Скудный еще долго неподвижно стоял на месте, глядя вслед уходившим в парк. Он не знал, как принять их слова, и на душе у него было как-то неприятно. Он вспомнил, также стоя на месте, и мадам Шрам, молоденькую и застенчивую даму, переодетую в «товарища», и светловолосую красавицу Людмилу Казбегерову-Цепу, как представили ему, усмехнулся и пришел к непоколебимому убеждению:
«Первая, вероятно, из передовых женщин и «нашего лагеря» — товарищ, а вторая, о которой говорил в Петрограде и товарищ Брег, жена богатого и ученого генерального штаба, полковника Казбегорова, а профессор Крукс, как видно, его задушевный друг. Оба ученые и, по убеждениям, не так уж нам страшны, как то казалось впервые». И он с шумом открыл дверь и вошел в дом управляющего имением, где было темно и все спали. Скудный также последовал примеру жильцов, отбросив мечту о разговорах.
Казбегоров и Крукс тем временем медленно прошлись по дорожкам парка и, закурив, присели на скамью у подъезда большого дома.

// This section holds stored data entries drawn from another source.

/-- R21, R25, R28, R45: a load, fetch or cache operation that no cache serves has ended, with its line's bytes. -/
def State.loadEnds (s : State) (c i pa status : Nat) (line : LineData) : State :=
  let t := s.cyc c
  let x := s.ctx c i
  match x.facc, x.acc with
  | some a, o =>
    if a.dev ∧ a.pa / 16 = pa / 16 then
      s.modCore c (fun k => if x.inSlot a then (if status = 0 then k.fetchFill t i a else k.fetchFault i a status) else k.keepFill t i true status 0)
    else
      match o with
      | some b => if b.dev ∧ b.pa = pa then s.modCore c (fun k =>
          if status = 0 then k.accOk t i b true (loadReg b.fp b.sz (lineLoad line pa b.sz b.sgn)) else k.accError t i b status) else s
      | none => s
  | none, some b => if b.dev ∧ b.pa = pa then s.modCore c (fun k =>
      if status ≠ 0 then k.accError t i b status
      else if b.op = .zero then k.accOk t i b false 0
      else k.accOk t i b true (loadReg b.fp b.sz (lineLoad line pa b.sz b.sgn))) else s
  | none, none => s

/-- A piece of an aperture access has ended. -/
def State.pieceEnds (s : State) (r : NcReq) : State :=
  match s.ep.accs.find? (fun a => a.rd.pieces.any (fun p => p.1 == r.id)) with
  | none => s
  | some a =>
    let a' : EpAcc := { a with rd := a.rd.give r }
    if a'.rd.pieces.isEmpty then ({ s with ep := { s.ep with accs := s.ep.accs.erase a } }).accEnds a'
    else { s with ep := { s.ep with accs := s.ep.accs.map (fun (b : EpAcc) => if b = a then a' else b) } }

/-- R64: a device access ends at its sender. -/
def State.devReturns (s : State) (d : Dev) (status : Nat) (val : W64) : State :=
  let s := { s with fab := { s.fab with devs := s.fab.devs.filter (fun e => e.id != d.id) } }
  let line : LineData := (val.zeroExtend 512) <<< (8 * (d.pa % 64))
  match d.who with
  | .ctx c i => if d.write then s.storeEnds c i status else s.loadEnds c i d.pa status line
  | .host =>
    s.pieceEnds { id := d.id, agent := .ep 0, write := d.write, pa := d.pa, len := 2 ^ d.sz, val := line, status := status }
  | .kiln => s

/-- R37, R120: a non-coherent access ends at its sender. -/
def State.ncReturns (s : State) (r : NcReq) : State :=
  let s := { s with home := { s.home with ncDone := s.home.ncDone.filter (fun e => e.id != r.id) } }
  match r.agent with
  | .core c i => if r.write ∧ r.len ≠ 64 then s.storeEnds c i r.status else s.loadEnds c i r.pa r.status r.val
  | .ep _ => s.pieceEnds r
  | _ => s

/-- Agents whose non-coherent accesses end by this command; the others take theirs themselves. -/
def Agent.waits : Agent → Bool
  | .core _ _ => true
  | .ep _ => true
  | .kiln => true
  | _ => false
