/-- R39, R48, R51, R66: A WAKE of the core's own partition makes a waiting, sleeping or idle context READY and gives an active, ready or missing one its
wake token; of another partition, or of an EMPTY context, it does nothing. A SPAWN takes a free slot, writes its record, queues it and answers its
number; with no slot free it answers -1. The reply lands in the waiting context's register and its pc moves on. An expired heap entry wakes a sleeping
context or sets STIP; the compares set MTIP and STIP to what their registers and the time say. -/
def Obligations.WakesSpawnsAndTimers : Prop :=
  ∀ (s : State) (c i : Nat) (k : Core) (t0 : Nat), k = s.core c → t0 = s.cyc c →
    (∀ m, s.arrived (fun m => m.kind == .wake && m.core == c) = some m → s.corePart c = some m.part → (k.ctx m.tag).st ≠ .empty →
      ∃ t, exec (.wakeDelivery c) s = .next t ∧ SameBesideCore (s.takeMsg m) t c ∧ SameOthers k (t.core c) m.tag ∧
        ((k.ctx m.tag).st = .wait ∨ (k.ctx m.tag).st = .sleep ∨ (k.ctx m.tag).st = .idle → t.ctx c m.tag = { k.ctx m.tag with st := .ready }) ∧
        ((k.ctx m.tag).st = .active ∨ (k.ctx m.tag).st = .ready ∨ (k.ctx m.tag).st = .miss → t.ctx c m.tag = { k.ctx m.tag with wtok := true })) ∧
    (∀ m, s.arrived (fun m => m.kind == .wake && m.core == c) = some m → s.corePart c ≠ some m.part ∨ (k.ctx m.tag).st = .empty →
      ∃ t, exec (.wakeDelivery c) s = .next t ∧ SameBesideCore (s.takeMsg m) t c ∧ ∀ j, t.ctx c j = s.ctx c j) ∧
    (∀ m c' i', s.arrived (fun m => m.kind == .spawn && m.core == c) = some m → m.flag = true → k.emptySlot = some i → s.corePart c = some m.part →
      s.dieOut (dieOf c) = false → k.rst = false → s.fget .pwrStatusHosthold ≠ 1 → hartParts m.tag = some (s.pkg, c', i') →
      ∃ t, exec (.spawnRequest c) s = .next t ∧ SameOthers k (t.core c) i ∧ t.ctx c i = spawned m.words (s.hartid c i) m.tag ∧
        i ∈ (t.core c).readyQ ∧ (∀ d, d ≠ c → t.core d = s.core d) ∧ { t with cores := s.cores, fab := s.fab } = s ∧
        t.fab = { s.fab with net := s.fab.net.erase m ++ [{ kind := .spawnRsp, core := c', tag := i', val := BitVec.ofNat 64 (s.hartid c i)
                                                            part := m.part, pkg := s.pkg, at_ := s.fcyc + 7 }] }) ∧
    (∀ m c' i', s.arrived (fun m => m.kind == .spawn && m.core == c) = some m → m.flag = true → k.emptySlot = none →
      hartParts m.tag = some (s.pkg, c', i') →
      ∃ t, exec (.spawnRequest c) s = .next t ∧ { t with fab := s.fab } = s ∧
        t.fab = { s.fab with net := s.fab.net.erase m ++ [{ kind := .spawnRsp, core := c', tag := i', val := -1, part := m.part, pkg := s.pkg
                                                            at_ := s.fcyc + 7 }] }) ∧
    (∀ m rd, s.arrived (fun m => m.kind == .spawnRsp && m.core == c) = some m → (k.ctx m.tag).spawnRd = some rd →
      ∃ t, exec (.spawnResponse c) s = .next t ∧ SameBesideCore (s.takeMsg m) t c ∧ SameOthers k (t.core c) m.tag ∧
        SameBesideFlow { (k.ctx m.tag).setX (rd % 32) m.val with spawnRd := none } (t.ctx c m.tag) ∧ (t.ctx c m.tag).pc = (k.ctx m.tag).pc + 4) ∧
    (∀ e, heapFirst k.heap s.time = some e →
      ∃ t, exec (.deadlineExpiry c) s = .next t ∧ SameBesideCore s t c ∧ SameOthers k (t.core c) e.ctx ∧
        (e.timer = true → (t.ctx c e.ctx).stip = bit k.menvcfg 63) ∧
        (e.timer = false → (k.ctx e.ctx).st = .sleep → t.ctx c e.ctx = { k.ctx e.ctx with st := .ready }) ∧
        (e.timer = false → (k.ctx e.ctx).st ≠ .sleep → t.ctx c e.ctx = k.ctx e.ctx ∧ (t.core c).heap = k.heap.erase e)) ∧
    (∃ t, exec (.mtimerCompare c) s = .next t ∧ SameBesideCore s t c ∧
      (t.core c).mtip = (if bit k.mtmrctl 16 && decide (k.mtmrcmp.toNat ≤ s.time) then some (bits k.mtmrctl 0 10) else none) ∧
      SameOthers k (t.core c) (bits k.mtmrctl 0 10)) ∧
    ((k.ctx i).st ≠ .empty →
      ∃ t, exec (.stimerCompare c i) s = .next t ∧ SameBesideCore s t c ∧ SameOthers k (t.core c) i ∧
        (t.ctx c i).stip = (bit k.menvcfg 63 && decide ((k.ctx i).stimecmp.toNat ≤ s.time)))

— Занимательный человек этот Скудный, и притом с извращенным убеждением недоучка, — между прочим в разговоре заметил полковник Казбегоров.
— Больше того, — остановил его профессор, — я припоминаю его еще на первом курсе медицинского факультета; протурен он из Университета вместе с Дожей и другими за грубые политические проделки и за неразрешенную проповедь по вопросам о «парадоксе». Наблюдая же его сегодня за ужином и при этих разговорах, я пришел к убеждению — он все же еще опасный человек, и таких «господ» необходимо было бы даже изолировать от общества.
— Пока будем наблюдать! — равнодушно ответил полковник. — Идемте лучше спать, профессор.
— Покойной ночи! — и они разошлись по своим комнатам.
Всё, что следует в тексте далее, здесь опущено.